Attack on London is not interested in easy answers or dividing the people involved into villains and heroes. The documentary pulls back the lens to examine how the bombers themselves were in part a product of disenfranchisement and foreign policy decisions, converged with online extremism and failed community engagement.

Still, structural racism and Prevent — the UK government’s counter-extremism programme which has been accused of disproportionately targeting Muslims — are present in the background but never fully explored. The documentary stops short of naming how state surveillance has reshaped Muslim life in Britain over the past two decades. But its restraint doesn’t feel like evasion. Rather, it opens space for viewers, particularly from Muslim backgrounds, to see their stories in the ambiguity.

Where the documentary shines brightest is in its emphasis on memory and whose memories truly deserve to be at the centre of this narrative. The voices that stay with you are not those of politicians or police, but of survivors and first responders. People who carried broken bodies, people who couldn’t find their loved ones in the confusion, people who are still recovering 20 years later. 
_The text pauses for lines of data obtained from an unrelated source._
-- ==== Sys2Proof/Machine/RodEngine.lean ====
section
/-! DEFINITION. RodEngine.lean: the rod engine of a tile (The Rod Engine).

Each command of the opcode table runs the head of the tile's rod queue when that head has its opcode: the start
conditions of R166 that one step can show are DEP_ARR and room for the summaries. -/

namespace Sys2Proof.Machine

/-- Tile t is stopped for a pre-emption save: its rod engine starts nothing (R185), its slide channels are HELD (R238). -/
def rodHeld (s : State) (t : Nat) : Bool := (s.core t).heldBy = some 2

/-! ### Registers, masks, elements (R160–R163) -/

/-- What a command reads its rod registers through: byte b of register v at v × 2048 + b. -/
abbrev RodBytes := Nat → Byte

/-- Bytes of one part in a register view (Table 6.2). -/
def partBytes (t : Elem) : Nat := max 1 ((regElem t).partBits / 8)
/-- Parts of one register in a view. -/
def viewParts (t : Elem) : Nat := 2048 / partBytes t
/-- Elements of one register in a view. -/
def viewElems (t : Elem) : Nat := viewParts t / t.parts
/-- Elements of one row in a view. -/
def viewCols (t : Elem) : Nat := viewElems t / 32

/-- Byte position of part k of register v; parts past the end continue in the next register, modulo 32. -/
def partPos (t : Elem) (v k : Nat) : Nat := (v * 2048 + k * partBytes t) % 65536

/-- Part k of register v. -/
def partOfReg (rd : RodBytes) (t : Elem) (v k : Nat) : Nat :=
  leNat ((List.range (partBytes t)).map fun i => rd (partPos t v k + i))

/-- Part k of register v written. -/
def setPart (m : Tab Byte) (t : Elem) (v k x : Nat) : Tab Byte :=
  ((natLE (partBytes t) x).zipIdx).foldl (fun m b => tset (fun _ => 0) m (partPos t v k + b.2) b.1) m

/-- The mask bit that governs linear element i (R162). -/
def maskBit (e : RodEngine) (msk i : Nat) : Bool := (tget (fun _ => 0) e.m ((msk + i / 1024) % 8)).getLsbD (i % 1024)

/-- Mask m with bit i set to b. -/
def setMaskBit (m : BitVec 1024) (i : Nat) (b : Bool) : BitVec 1024 :=
  if b then m ||| BitVec.ofNat 1024 (2 ^ i) else m &&& ~~~(BitVec.ofNat 1024 (2 ^ i))

/-- Whether element i is written or taken. -/
def taken (e : RodEngine) (c : RodCmd) (i : Nat) : Bool := !c.masked || maskBit e c.msk i

/-- Part p of a broadcast register as an element (R163). -/
def broadcastPart (t : Elem) (b : Word) (p : Nat) : Nat :=
  match t with
  | .cint8 => slice b.toNat (16 * p + 7) (16 * p)
  | .cint16 => slice b.toNat (16 * p + 15) (16 * p)
  | .cint32 => if p = 0 then b.toNat else 0
  | t => b.toNat % 2 ^ (8 * partBytes t)

/-- Part k of the B operand. -/
def partOfB (e : RodEngine) (rd : RodBytes) (c : RodCmd) (t : Elem) (k : Nat) : Nat :=
  if c.bscal then broadcastPart t (tget (fun _ => 0) e.b (c.vb % 8)) (k % t.parts) else partOfReg rd t c.vb k

/-! ### Running a command -/

/-- What a command leaves: the engine, the flags of Table 6.6 it raised, and its summaries. -/
structure RodOut where
  eng : RodEngine
  flags : Nat := 0
  sums : List Word := []
  /-- COMPRESS wrote, or EXPAND read, two registers. -/
  wide : Bool := false

/-- How a command ends: with its effect, on the engine alone or on memory too, or in a cause of Table 6.7. -/
inductive RodEnd
  | ok (o : RodOut)
  | mem (o : RodOut) (s : State)
  | fault (cause : Nat)

/-- Parts 0 to n − 1 of VD written from `val`: an element not taken keeps its value, or becomes 0 with ZERO. Flags come
from the taken elements only (R170). -/
def writeParts (e : RodEngine) (c : RodCmd) (t : Elem) (n : Nat) (sel : Nat → Bool) (val : Nat → Flagged) : RodOut :=
  (List.range n).foldl (fun o k =>
    if sel k then
      let x := val k
      { o with eng := { o.eng with v := setPart o.eng.v t c.vd k x.val }, flags := fxOr o.flags x.flags }
    else if c.zero then { o with eng := { o.eng with v := setPart o.eng.v t c.vd k 0 } }
    else o) { eng := e }
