/-- Physical row of logical row r of tile t, by the map in effect on its physical tile (R106, R131). -/
def rowOf (s : State) (t r : Nat) : Nat :=
  let m := s.reg (physBase (s.physOf t) + 4)
  physRow (bits m 4 0) (bits m 13 8) r

/-- The logical row and column of position (r, c) of partition p (Table 4.7). -/
def logicalRow (s : State) (t p r : Nat) : Nat := r + (match partMode s t with
  | 0 => 0 | 1 => 16 * p | _ => 16 * (p / 2))
def logicalCol (s : State) (t p c : Nat) : Nat := c + (if partMode s t ≤ 1 then 0 else 16 * (p % 2))

/-- Key of a carry: its bank, and the DPU by physical row and column. -/
def carryKey (bank : Bool) (row c : Nat) : Nat := b2n bank * 4096 + row * 32 + c

/-- The carry bank that the next pass of partition p uses (R107). -/
def bankNext (s : State) (t p : Nat) : Bool := tget (fun _ => false) (s.array t).bank p

/-- The array depth of partition p of tile t (R109, Table 4.1). -/
def depthOf (s : State) (t p : Nat) : Nat :=
  if partCount s t ≤ p then 0
  else
    let base := partRows s t + partCols s t
    let extra := b2n (inHalf s t p false && retired s (s.physOf t) false)
      + b2n (inHalf s t p true && retired s (s.physOf t) true)
    if s.flag (baBase t) 2 then base + (if partMode s t = 0 then 2 else 1) else base + extra

/-! ### Operands (R112, R113, R115) -/

/-- Bytes of `n` elements of an OPTYPE along the contiguous axis. -/
def spanBytes (op n : Nat) : Nat := if op = 2 then (n + 1) / 2 else if op ≤ 1 then n else 2 * n

/-- The parts of an element: (value, 0) of a real one, (re, im) of cint8, (lo, hi) of int16; element j along the
contiguous axis from board offset a. -/
def operand (s : State) (t op a j : Nat) : Int × Int :=
  let b (o : Nat) : Nat := (s.byte (s.boardStore t o)).toNat
  match op with
  | 0 => (signed 8 (b (a + j)), 0)
  | 1 => ((b (a + j) : Int), 0)
  | 2 => (signed 4 (b (a + j / 2) / 16 ^ (j % 2)), 0)
  | 3 => (signed 8 (b (a + 2 * j)), signed 8 (b (a + 2 * j + 1)))
  | _ => ((b (a + 2 * j) : Int), signed 8 (b (a + 2 * j + 1)))

/-- A[r][k] as stored (R112). -/
def elemA (s : State) (t : Nat) (d : PassDesc) (r k : Nat) : Int × Int :=
  if d.ta then operand s t d.optype (d.aAddr + k * d.aStride) r else operand s t d.optype (d.aAddr + r * d.aStride) k

/-- B[k][c] as stored (R112). -/
def elemB (s : State) (t : Nat) (d : PassDesc) (k c : Nat) : Int × Int :=
  if d.tb then operand s t d.optype (d.bAddr + c * d.bStride) k else operand s t d.optype (d.bAddr + k * d.bStride) c

/-- The A operand of a step (Table 4.2). -/
def stepA (d : PassDesc) (x : Int × Int) : Int :=
  match d.step with
  | 0 | 4 | 6 => x.1 - d.za
  | 5 | 7 => x.2 - d.za
  | 1 => x.1 + x.2
  | 2 => x.2
  | 3 => x.1
  | 8 | 9 => x.2
  | _ => x.1

/-- The B operand of a step (Table 4.2). -/
def stepB (d : PassDesc) (y : Int × Int) : Int :=
  match d.step with
  | 0 | 4 | 7 => y.1 - d.zb
  | 5 | 6 => y.2 - d.zb
  | 1 => y.1
  | 2 => y.1 + y.2
  | 3 => y.2 - y.1
  | 8 | 10 => y.2
  | _ => y.1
It honours them not as political tools, but as individuals. In doing so, the documentary manages to convey both the magnitude of the attacks and the intimate realities of its aftermath. The effect is sobering. Not because the facts are new, but because with two decades of hindsight, the framing is finally honest. We see how trauma metastasises through policy, media, and through the quiet decisions that mark one group of people as citizens and another as suspects.

Attack on London: Hunting the 7/7 Bombers is available to stream on Netflix.